• **Aim of the task**: Keeping every word in place, write out the entries that come next.

[Stored data]
******************************
/-- SNAP_LATCH (R29, R64, R65): the latching instant has come; the new epoch of that instant is latched (R46; log 12).  R64 gives the final reply's
values no words: the model sends SYS_SNAP_ID, then the instant's low and high word (log 107). -/
def snapLatch (s : State) : State := match s.cmd.snapWait with
  | none => s
  | some w =>
    if s.now < w.instant || s.commitBefore w.instant || s.earlierFirst w.h w.instant then s
    else
      let at_ := s.actAt w.instant
      let s := (s.wrN P.SYS_SNAP_ID ((s.rdN P.SYS_SNAP_ID + 1) % 65536)).wr64 (P.SYS_SNAP_TIME 0) at_
      let x : Snapshot := { id := s.rdN P.SYS_SNAP_ID, instant := at_, mask := w.mask, par := s.par, computed := s.computedAll, take := w, die := s.active
                            reply := s.rdN (P.REC_SEQ 7) }
      let s := { s with cmd := { s.cmd with snap := some x, snapWait := none } }
      let s := if w.clear then s.clearW1c w.mask else s
      s.finish 0x03 w.h stOk [BitVec.ofNat 32 x.id, lo32 at_, hi32 at_]
def execSnapLatch (t : Nat) (s : State) : Host.Outcome State Fault Refusal := .next (snapLatch (s.at_ t))

/-- What the snapshot holds of a parameter. -/
def Snapshot.read (x : Snapshot) (k : Nat) : Word := (Sparse.find? x.computed k).getD (Sparse.get (Params.reset k) x.par k)

def snapReadBody (p : List Word) (s : State) : State × Answer :=
  if p.length ≠ 3 || 65536 ≤ word p 0 || 256 ≤ word p 2 || word p 0 ≠ s.rdN P.SYS_SNAP_ID then refuse s stBadParam
  else match spanRefusal (word p 1) (word p 2) with
    | some st => refuse s st
    | none => match s.cmd.snap with
      | none => refuse s stRange
      | some x => if bitOf x.mask (Params.blockOf (word p 1)) then okay s ((spanKeys (word p 1) (word p 2)).map x.read) else refuse s stRange
def execSnapRead (h : Hdr) (p : List Word) (s : State) : Host.Outcome State Fault Refusal := .next (s.receive 0x04 h p (snapReadBody p))

/-! ### CANCEL (R47) -/

/-- A waiting scheduled command is withdrawn. -/
def State.withdraw (s : State) (o : Outstanding) : State :=
  let snapWait := match s.cmd.snapWait with
    | some w => if samePair w.h o.h then none else some w
    | none => none
  ({ s with cmd := { s.cmd with snapWait } }).finish o.op o.h stTimeout [1]

def cancelBody (h : Hdr) (p : List Word) (s : State) : State × Answer :=
  if p.length ≠ 1 || 65536 ≤ word p 0 then refuse s stBadParam
  else match s.cmd.outstanding.find? (fun o => o.h.issuer == h.issuer && o.h.tag.toNat == word p 0 && o.h.sched && o.due.isSome) with
    | none => refuse s stRange
    | some o => if ns o.h.timeTag.toNat < s.time + usec 10 then refuse s stLocked else okay (s.withdraw o)
def execCancel (h : Hdr) (p : List Word) (s : State) : Host.Outcome State Fault Refusal := .next (s.receive 0x05 h p (cancelBody h p))

/-! ### TST.INJECT (R415) -/

/-- Every injection of a kind ends; the time base leaves its test when nothing else holds it there (R170). -/
def State.withdrawKind (s : State) (kind : Nat) : State :=
  let s := { s with red := { s.red with injections := s.red.injections.filter (fun i => i.kind != kind) } }
  if kind = 4 && s.tb.testing && s.tb.loopTests.isEmpty then s.endTest else s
******************************
• **Task answer**:
/-- SNAP_LATCH (R29, R64, R65): the latching instant has come; the new epoch of that instant is latched (R46; log 12).  R64 gives the final reply's
values no words: the model sends SYS_SNAP_ID, then the instant's low and high word (log 107). -/
def snapLatch (s : State) : State := match s.cmd.snapWait with
  | none => s
  | some w =>
    if s.now < w.instant || s.commitBefore w.instant || s.earlierFirst w.h w.instant then s
    else
      let at_ := s.actAt w.instant
      let s := (s.wrN P.SYS_SNAP_ID ((s.rdN P.SYS_SNAP_ID + 1) % 65536)).wr64 (P.SYS_SNAP_TIME 0) at_
      let x : Snapshot := { id := s.rdN P.SYS_SNAP_ID, instant := at_, mask := w.mask, par := s.par, computed := s.computedAll, take := w, die := s.active
                            reply := s.rdN (P.REC_SEQ 7) }
      let s := { s with cmd := { s.cmd with snap := some x, snapWait := none } }
      let s := if w.clear then s.clearW1c w.mask else s
      s.finish 0x03 w.h stOk [BitVec.ofNat 32 x.id, lo32 at_, hi32 at_]
def execSnapLatch (t : Nat) (s : State) : Host.Outcome State Fault Refusal := .next (snapLatch (s.at_ t))

/-- What the snapshot holds of a parameter. -/
def Snapshot.read (x : Snapshot) (k : Nat) : Word := (Sparse.find? x.computed k).getD (Sparse.get (Params.reset k) x.par k)

def snapReadBody (p : List Word) (s : State) : State × Answer :=
  if p.length ≠ 3 || 65536 ≤ word p 0 || 256 ≤ word p 2 || word p 0 ≠ s.rdN P.SYS_SNAP_ID then refuse s stBadParam
  else match spanRefusal (word p 1) (word p 2) with
    | some st => refuse s st
    | none => match s.cmd.snap with
      | none => refuse s stRange
      | some x => if bitOf x.mask (Params.blockOf (word p 1)) then okay s ((spanKeys (word p 1) (word p 2)).map x.read) else refuse s stRange
def execSnapRead (h : Hdr) (p : List Word) (s : State) : Host.Outcome State Fault Refusal := .next (s.receive 0x04 h p (snapReadBody p))

/-! ### CANCEL (R47) -/

/-- A waiting scheduled command is withdrawn. -/
def State.withdraw (s : State) (o : Outstanding) : State :=
  let snapWait := match s.cmd.snapWait with
    | some w => if samePair w.h o.h then none else some w
    | none => none
  ({ s with cmd := { s.cmd with snapWait } }).finish o.op o.h stTimeout [1]

def cancelBody (h : Hdr) (p : List Word) (s : State) : State × Answer :=
  if p.length ≠ 1 || 65536 ≤ word p 0 then refuse s stBadParam
  else match s.cmd.outstanding.find? (fun o => o.h.issuer == h.issuer && o.h.tag.toNat == word p 0 && o.h.sched && o.due.isSome) with
    | none => refuse s stRange
    | some o => if ns o.h.timeTag.toNat < s.time + usec 10 then refuse s stLocked else okay (s.withdraw o)
def execCancel (h : Hdr) (p : List Word) (s : State) : Host.Outcome State Fault Refusal := .next (s.receive 0x05 h p (cancelBody h p))

/-! ### TST.INJECT (R415) -/

/-- Every injection of a kind ends; the time base leaves its test when nothing else holds it there (R170). -/
def State.withdrawKind (s : State) (kind : Nat) : State :=
  let s := { s with red := { s.red with injections := s.red.injections.filter (fun i => i.kind != kind) } }
  if kind = 4 && s.tb.testing && s.tb.loopTests.isEmpty then s.endTest else s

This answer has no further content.